→ WHAT YOU HAVE TO DO
All lines of the listing that contain "nodeArgs" should be shown in full.

→ EXCERPTED RECORDS

-- ==== Sys2Proof/Tests/Slice0.lean ====
section
/-! SUPPORT. Tests. Expected values come from the manual's worked examples and tables, by hand. A `witness_…` theorem shows a
state and operands that meet the hypotheses of the statement it names, one part for each clause. -/

set_option Elab.async false

namespace Sys2Proof.Tests

open Sys2Proof Sys2Proof.Machine

/-! ## States -/

/-- A state in SETUP with two free slots. -/
def base : State := { State.reset with engine := { Engine.reset with freeSlots := [0, 9] } }

/-- The header of a request of a robot. -/
def hdr (robot : Half) : Hdr := ⟨0, 0x107, robot⟩

/-- Result and body of the last frame that has left after an outcome. -/
def answerOf (o : Host.Outcome State Fault Refusal) : Option (Byte × List Byte) :=
  match o with
  | .next t => t.sent.getLast?.map fun f => (f.flags, f.body)
  | _ => none

/-- A view of the state after an outcome. -/
def after {α : Type} (o : Host.Outcome State Fault Refusal) (view : State → α) : Option α :=
  match o with
  | .next t => some (view t)
  | _ => none

def upLink : RobotLink := ⟨true, some 2000, false, 40, 120, 8, []⟩

/-- The grid of the worked example "a two-leg relay" (chapter 3): plan 7, cells 118, 210 and 330, four robots. -/
def cell118 : Cell := ⟨1, 1, 2, 2, 1, .off, false, 4096, .opened, 0, [], 0⟩
def cell210 (stack : List Handle) (reserved : Nat) : Cell := ⟨2, 1, 2, 2, 6, .group, false, 16, .opened, 0, stack, reserved⟩
def cell330 (stack : List Handle) (reserved : Nat) : Cell := ⟨3, 1, 6, 3, 96, .combined, true, 512, .opened, 0, stack, reserved⟩
def robotOf (group : Nat) (last : Link) (party : Option (Handle × Role)) : Robot := ⟨false, group, some last, party, 0⟩

def grid (clock : Word) (records : Table Record) (cells : Table Cell) (roster : Table Robot)
    (pickup : Table (List PickupEntry)) (deadlines : List Deadline) : State :=
  { State.reset with
    ports := { PortUnit.reset with linkA := upLink, linkB := upLink }
    engine :=
      { Engine.reset with
        mode := .run
        records := records
        gens := [(57, 3)]
        freeSlots := if records.isEmpty then [57, 58] else [58]
        binIndex := records.map fun p => (p.2.bin, p.1)
        stageSeq := 8812
        cells := cells
        roster := roster }
    pickup := pickup
    timer := ⟨clock, deadlines⟩
    dwell := { DwellUnit.reset with timer := some 4000 }
    plans := [(7, ⟨[⟨4, 4⟩, ⟨9, 32⟩], records.length⟩)] }

def h57 : Handle := ⟨57, 3⟩
/-- The handle field of slot 57, generation 3 (R200). -/
def f57 : Half := 0x1839

def bin6100 (custody : Custody) (zone leg hops : Nat) : Record :=
  ⟨6100, .frozen, 30, 1, 5, zone, some ⟨7, leg⟩, hops, 2, 0, 12000, false, false, false, false, 1200000, custody⟩

def spot210 : Spot := ⟨12, 210, 8812, 4, none⟩
def spot330 : Spot := ⟨40, 330, 8840, 32, some 55⟩
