/-- The command that a verb with its fields is; `none` when a field that the verb requires in all its forms is absent
(R164 check 6). -/
def requestOf (v : Verb) (t : Nat) (a : Args) : Option Instr :=
  match v with
  | .status => some (.status t (argNum a .clear))
  | .fetch => some (.fetch t)
  | .mask => some (.mask t (maskArgs a))
  | .start => some (.start t)
  | .stop => some (.stop t)
  | .mapClear => some (.mapClear t)
  | .node => (argNum a .index).map fun i =>
      byForm (nodeArgs a).read (nodeArgs a).remove (.nodeRead t i (nodeArgs a)) (.nodeRemove t i (nodeArgs a))
        (.nodePut t i (nodeArgs a))
  | .seg => (argNum a .index).map fun i =>
      byForm (segArgs a).read (segArgs a).remove (.segRead t i (segArgs a)) (.segRemove t i (segArgs a))
        (.segPut t i (segArgs a))
  | .segState =>
    match argNum a .index, argWord allOpenStates openStateWord a .state with
    | some i, some x => some (.segState t i x)
    | _, _ => none
  | .segTrim =>
    match argNum a .index, argNum a .trim with
    | some i, some x => some (.segTrim t i x)
    | _, _ => none
  | .liftWait => (argNum a .group).map fun g =>
      match argNum a .wait with | some w => .liftWait t g w | none => .liftWaitRead t g
  | .listing => (argNum a .index).map fun i =>
      if flagSet (listingArgs a).remove then .listingRemove t i (listingArgs a) else .listingPut t i (listingArgs a)
  | .override =>
    match argNum a .listing, argWord allOverrides overrideKindWord a .value with
    | some l, some x => some (.override t l x (argNum a .target))
    | _, _ => none
  | .search => some (.search t ((argText a .startsWith).getD []) (argNum a .category) ((argNum a .start).getD 0))
  | .lookup => (argNum a .listing).map (.lookup t)
  | .demand => some (.demand t (argNum a .listing) (argNum a .clear))
  | .screen => (argNum a .screen).map fun n =>
      byForm (screenArgs a).read (screenArgs a).remove (.screenRead t n (screenArgs a))
        (.screenUndeclare t n (screenArgs a)) (.screenDeclare t n (screenArgs a))
  | .pace => (argWord allProfiles profileWord a .profile).map fun p =>
      match argNum a .value with
      | some x => .paceWrite t p (argWord allSegKinds segKindWord a .kind) x
      | none => .paceRead t p (argWord allSegKinds segKindWord a .kind)
  | .mult => (argWord allProfiles profileWord a .profile).map fun p =>
      match argNum a .value with
      | some x => .multWrite t p (argWord allClasses classWord a .cls) x
      | none => .multRead t p (argWord allClasses classWord a .cls)
  | .route => some (.route t (routeArgs a))
  | .routeCancel => (argNum a .route).map (.routeCancel t)
  | .gate => (argNum a .gate).map fun g => .gate t g (gateArgs a)
  | .gateRead => some (.gateRead t (argNum a .gate) (argNum a .clear))
  | .zone => (argNum a .zone).map fun z => .zone t z (zoneArgs a)
  | .censusPeriod => some (match argNum a .period with | some p => .censusPeriod t p | none => .censusPeriodRead t)
  | .zoneClose => (argNum a .zone).map (.zoneClose t)
  | .zoneOpen => (argNum a .zone).map (.zoneOpen t)
  | .occupancy =>
    match argNum a .zone, argNum a .n with
    | some z, some n => some (.occupancy t z n)
    | _, _ => none
  | .censusZero => some (.censusZero t)
  | .historyResume => some (.historyResume t)
  | .history => some (.history t (argNum a .next))
  | .zoneRead => some (.zoneRead t (argNum a .zone))
  | .watch =>
    match argNum a .watch, watchArgs? a with
    | some w, some x => some (.watch t w x)
    | _, _ => none
  | .watchArm => (argNum a .watch).map (.watchArm t)
  | .watchOff => (argNum a .watch).map (.watchOff t)
  | .watchRead => some (.watchRead t (argNum a .watch))
  | .nav =>
    match argNum a .screen, argWord allPageKinds pageKindWord a .page with
    | some n, some p => some (.nav t n (navArgs a p))
    | _, _ => none
  | .back => (argNum a .screen).map (.back t)
  | .backRestore => (argNum a .screen).map (.backRestore t)
  | .home => (argNum a .screen).map (.home t)
  | .prefs => (argNum a .screen).map fun n => .prefs t n (argNum a .language) (argWord allProfiles profileWord a .profile)
  | .tap => (argNum a .screen).map (.tap t)
  | .screenGet => (argNum a .screen).map (.screenGet t)
  | .evac => some (.evac t)
  | .evacEnd => some (.evacEnd t)
  | .clock =>
    match argNum a .weekday, argNum a .minute with
    | some d, some m => some (.clock t d m (argNum a .second))
    | _, _ => none
  | .clockRead => some (.clockRead t)
  | .cadence => (argNum a .timer).map fun k =>
      if cadenceArgs a = {} then .cadenceRead t k else .cadence t k (cadenceArgs a)
  | .cadenceRun => (argNum a .timer).map fun k => .cadenceRun t k (argNum a .restart)
  | .cadenceHalt => (argNum a .timer).map (.cadenceHalt t)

→ EXERCISE OUTPUT
      byForm (nodeArgs a).read (nodeArgs a).remove (.nodeRead t i (nodeArgs a)) (.nodeRemove t i (nodeArgs a))
        (.nodePut t i (nodeArgs a))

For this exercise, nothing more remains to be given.